• **Work instruction**:
As soon as the line containing "def State.windowsBad (s" appears in the material below, start returning lines exactly, and end with the line containing "def State.recUnfit (s".

****************************************

/-- LATCH_END (R209, R210, R503): the record is written, and the command block behind it; one that cannot be written is
counted. -/
def execLatchEnd (v : ViId) (r : RingId) (seq : Nat) (s : State) : Host.Outcome State Fault Refusal :=
  let k : CmdKey := ⟨v.val, r.val, seq⟩
  match s.cmd k with
  | some x =>
    match x.start with
    | some a =>
      if x.phase ≠ .ended ∨ (s.vi v.val).resetting.isSome then .next s
      else
        let addr := bitsAt (entryW x.entry 1) 0 48
        let s := s.updCmd k (fun x => { x with phase := .recorded })
        if addr = 0 then .next s
        else
          let stats := 0 < x.block.elements
          let ws := s.record x a s.latch (if stats then addr + 0x100 else 0)
          let (st, s) := s.deviceWrite pcieNode 0 v.val x.part addr 256 (ofLanes 64 ws)
          let s := if st ≠ .ok then s.hostStat 4 else s
          if !stats then .next s
          else
            let (st, s) := s.deviceWrite pcieNode 0 v.val x.part (addr + 0x100) 128 (ofLanes 64 x.block.words)
            .next (if st ≠ .ok then s.hostStat 4 else s)
    | none => .next s
  | none => .next s

/-- COMPLETION_WRITE (R395, R396): the entry, CQ_TAIL, the vector; a full completion ring holds it. Completions of one VI
are written in the order in which their commands ended. -/
def execCompletionWrite (v : ViId) (r : RingId) (seq : Nat) (s : State) : Host.Outcome State Fault Refusal :=
  let k : CmdKey := ⟨v.val, r.val, seq⟩
  match s.cmd k with
  | some x =>
    let y := s.vi v.val
    let earlier := s.host.cmds.any (fun c => c.key.vi = v.val && c.phase = .recorded && decide (c.tEnd < x.tEnd))
    let full := decide ((y.cqTail + 2 ^ 32 - y.cqHead) % 2 ^ 32 = y.cqSize)
    if x.phase ≠ .recorded ∨ earlier ∨ full ∨ !y.cqEnable ∨ y.resetting.isSome then .next s
    else
      let w0 := bitsAt (entryW x.entry 0) 32 32 + (if y.cqTail / y.cqSize % 2 = 0 then 2 ^ 37 else 0) + r.val * 2 ^ 38
        + (Status.code x.status) * 2 ^ 40 + entryOp x.entry * 2 ^ 48
      let a := y.cqBase + 32 * (y.cqTail % y.cqSize)
      let (_, s) := s.deviceWrite pcieNode 0 v.val x.part a 32 (ofLanes 64 [w0, seq % 2 ^ 32, x.result, s.calends])
      let s := s.setVi v.val { s.vi v.val with cqTail := (y.cqTail + 1) % 2 ^ 32 }
      let s := { s with host := { s.host with cmds := s.host.cmds.filter (fun c => c.key ≠ k) } }
      if (entryW x.entry 0).testBit 8 ∧ bitsAt (entryW x.entry 0) 16 5 ≤ 30 then
        .next (s.raiseVector v.val (bitsAt (entryW x.entry 0) 16 5))
      else .next s
  | none => .next s

end Sys2Proof.Machine
end

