-- ==== Sys2Proof/Machine/Dict.lean ====
section
/-! DEFINITION. Writes of the object dictionary: the checks of R440 with the rules of the chapters that own the objects, the
effect of an accepted write (R441, R442), and the rows of the command table that are a write of one object. -/

namespace Sys2Proof.Machine

/-! ### Times of CAN frames (R460) -/

/-- Cycles of a bit at the nominal rate. -/
def State.nominalBit (s : State) : Nat := [16000, 8000, 4000, 2000].getD (s.obj 0x1100 3 2) 4000

/-- Cycles of a bit at the data rate; the nominal one with DATA_RATE = NONE. -/
def State.dataBit (s : State) : Nat := [s.nominalBit, 2000, 1000, 500, 400, 250].getD (s.obj 0x1100 4 2) 1000

/-- The smallest FD data length that holds `m` bytes (R457). -/
def fdSize (m : Nat) : Nat :=
  if m ≤ 8 then m else (([12, 16, 20, 24, 32, 48, 64].find? (fun k => decide (m ≤ k))).getD 64)

/-- Worst-case time of an FD frame of `d` data bytes, in cycles (R460). -/
def State.fdTime (s : State) (d : Nat) : Nat :=
  57 * s.nominalBit + (5 + 8 * d + (5 + 8 * d + 3) / 4 + (if d ≤ 16 then 27 else 32)) * s.dataBit

/-- Worst-case time of a classical frame of `d` data bytes. -/
def State.classicTime (s : State) (d : Nat) : Nat := (67 + 8 * d + (53 + 8 * d) / 4) * s.nominalBit

/-- Worst-case time of a message of `m` bytes: one FD frame, or classical frames of 8 bytes and a last one (R457, R460). -/
def State.messageTime (s : State) (classical : Bool) (m : Nat) : Nat :=
  if classical then m / 8 * s.classicTime 8 + (if m % 8 = 0 then 0 else s.classicTime (m % 8)) else s.fdTime (fdSize m)

/-! ### Windows and records (R462, R464, R465) -/

/-- Start and length of window `k` in µs. -/
def State.window (s : State) (k : Nat) : Nat × Nat := (s.obj 0x1111 k 0, s.obj 0x1112 k 0)

/-- Two windows overlap, or one ends after the round (R462). -/
def State.windowsBad (s : State) : Bool :=
  let n := s.obj 0x1110 2 0
  (List.range n).any (fun k =>
    let a := s.window k
    decide (1000 * s.obj 0x1110 1 10 < a.1 + a.2) || (List.range k).any (fun j => overlaps a.1 a.2 (s.window j).1 (s.window j).2))

/-- Field `f` of record `r`. -/
def State.recField (s : State) (r f : Nat) : Nat := s.obj (0x1120 + r) f ([0, 0, 0, 1, 255, 4].getD f 0)

/-- The value that a record publishes. -/
def State.recValue (s : State) (r : Nat) : Except Status (Nat × Nat) :=
  let o := s.recField r 1
  s.readObject (.can (BitVec.ofNat 8 (s.recField r 4))) (o / 256) (o % 256)

/-- An enabled record does not fit its window (R465). -/
def State.recUnfit (s : State) (r : Nat) : Bool :=
  s.recField r 0 = 1 && (match s.recValue r with
    | .ok v => decide (2000 * (s.window (s.recField r 2)).2 < s.messageTime s.canClassical (8 + v.2))
    | .error _ => false)

/-- What a write that leaves record `r` as it stands is answered (R465). -/
def State.recStatus (s : State) (r : Nat) : Status :=
  if s.recField r 0 = 0 then .ok
  else
    match s.recValue r with
    | .error _ => .notFound
    | .ok v =>
      if 56 < v.2 then .outOfRange
      else if s.obj 0x1110 2 0 ≤ s.recField r 2 then .badValue
      else if s.recUnfit r then .outOfRange else .ok

/-! ### Checks (R440) -/

/-- An IPv6 address from the bytes of a WRITE_PREFIX entry, first byte highest. -/
def prefixAddress (v : Nat) : Nat := (List.range 16).foldl (fun a i => a * 256 + bitsAt v (8 * i) 8) 0

/-- Step 1: a UDP source lies inside a WRITE_PREFIX entry (R466). -/
def State.mayWriteFrom (s : State) (r : Requester) : Bool :=
  match r with
  | .udp a _ =>
    (List.range 16).any (fun k =>
      let e := ofLength (s.obj 0x1151 k 1)
      let cut := 128 - bitsAt e.1 128 8
      e.2 = 17 && decide (a.toNat >>> cut = prefixAddress e.1 >>> cut))
  | _ => true

/-- Step 3: the mailbox of a VF writes only its own block, that of PF 1 nothing (R366, R383). -/
def mailboxMay (r : Requester) (i : Nat) : Bool :=
  match r with
  | .mailbox v => v.val = 0 || decide (0x5800 + 0x10 * v.val ≤ i ∧ i < 0x5810 + 0x10 * v.val)
  | .pf1 => false
  | _ => true

/-- Steps 5 and 6: the length (R437). -/
def ObjDesc.lengthStatus (d : ObjDesc) (n : Nat) : Status :=
  if d.max = 1 then (if n = d.elem then .ok else .badValue)
  else if n % d.elem ≠ 0 then .badValue
  else if d.elem * d.max < n then .outOfRange
  else if d.any then .ok
  else if d.counts.isEmpty then (if n = d.elem * d.max then .ok else .badValue)
  else if d.counts.contains (n / d.elem) then .ok else .badValue

/-- Steps 7 to 9: reserved bits, values of an ENUM or BOOL, ranges. -/
def ObjDesc.valueStatus (d : ObjDesc) (v : Nat) : Status :=
  if v &&& d.reserved ≠ 0 then .illegalEncoding
  else if !d.enums.isEmpty && !(d.enums.contains v) then .badValue
  else if !d.ranges.isEmpty && !(d.ranges.any (fun r => decide (r.1 ≤ v ∧ v ≤ r.2))) then .outOfRange
  else if v % d.mult ≠ 0 then .outOfRange
  else .ok

/-- Objects of the always-on management domain, which R470 leaves writable while the device is held in reset. -/
def alwaysOn (i : Nat) : Bool :=
  i = 0x1010 || i = 0x1020 || decide (0x1100 ≤ i ∧ i ≤ 0x1160) || i = 0x3400 || i = 0x9010 || i = 0x9020 || i = 0x9031

/-- The block of an object is held in reset (R470): the device, or the PCIe port (R401). -/
def State.heldInReset (s : State) (i : Nat) : Bool :=
  let x := s.power
  let device := x.porHeld || !x.holds.isEmpty || [0, 1, 2, 4, 0xE0].contains x.stage
  (device && !alwaysOn i) || (i = 0x6000 && s.host.perstLow)

/-- Sessions of partition `p` that satisfy `f`. -/
def State.anySession (s : State) (f : Session → Bool) : Bool :=
  s.shelf.sessions.any (fun e => decide (e.2.state ≠ .closed) && f e.2)

/-- A session holds a page of a tier. -/
def Session.holds (x : Session) (t : Tier) : Bool := decide (0 < x.count (fun p => p.tier = t))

****************************************

• **Result below**:
def State.windowsBad (s : State) : Bool :=
  let n := s.obj 0x1110 2 0
  (List.range n).any (fun k =>
    let a := s.window k
    decide (1000 * s.obj 0x1110 1 10 < a.1 + a.2) || (List.range k).any (fun j => overlaps a.1 a.2 (s.window j).1 (s.window j).2))

/-- Field `f` of record `r`. -/
def State.recField (s : State) (r f : Nat) : Nat := s.obj (0x1120 + r) f ([0, 0, 0, 1, 255, 4].getD f 0)

/-- The value that a record publishes. -/
def State.recValue (s : State) (r : Nat) : Except Status (Nat × Nat) :=
  let o := s.recField r 1
  s.readObject (.can (BitVec.ofNat 8 (s.recField r 4))) (o / 256) (o % 256)

/-- An enabled record does not fit its window (R465). -/
def State.recUnfit (s : State) (r : Nat) : Bool :=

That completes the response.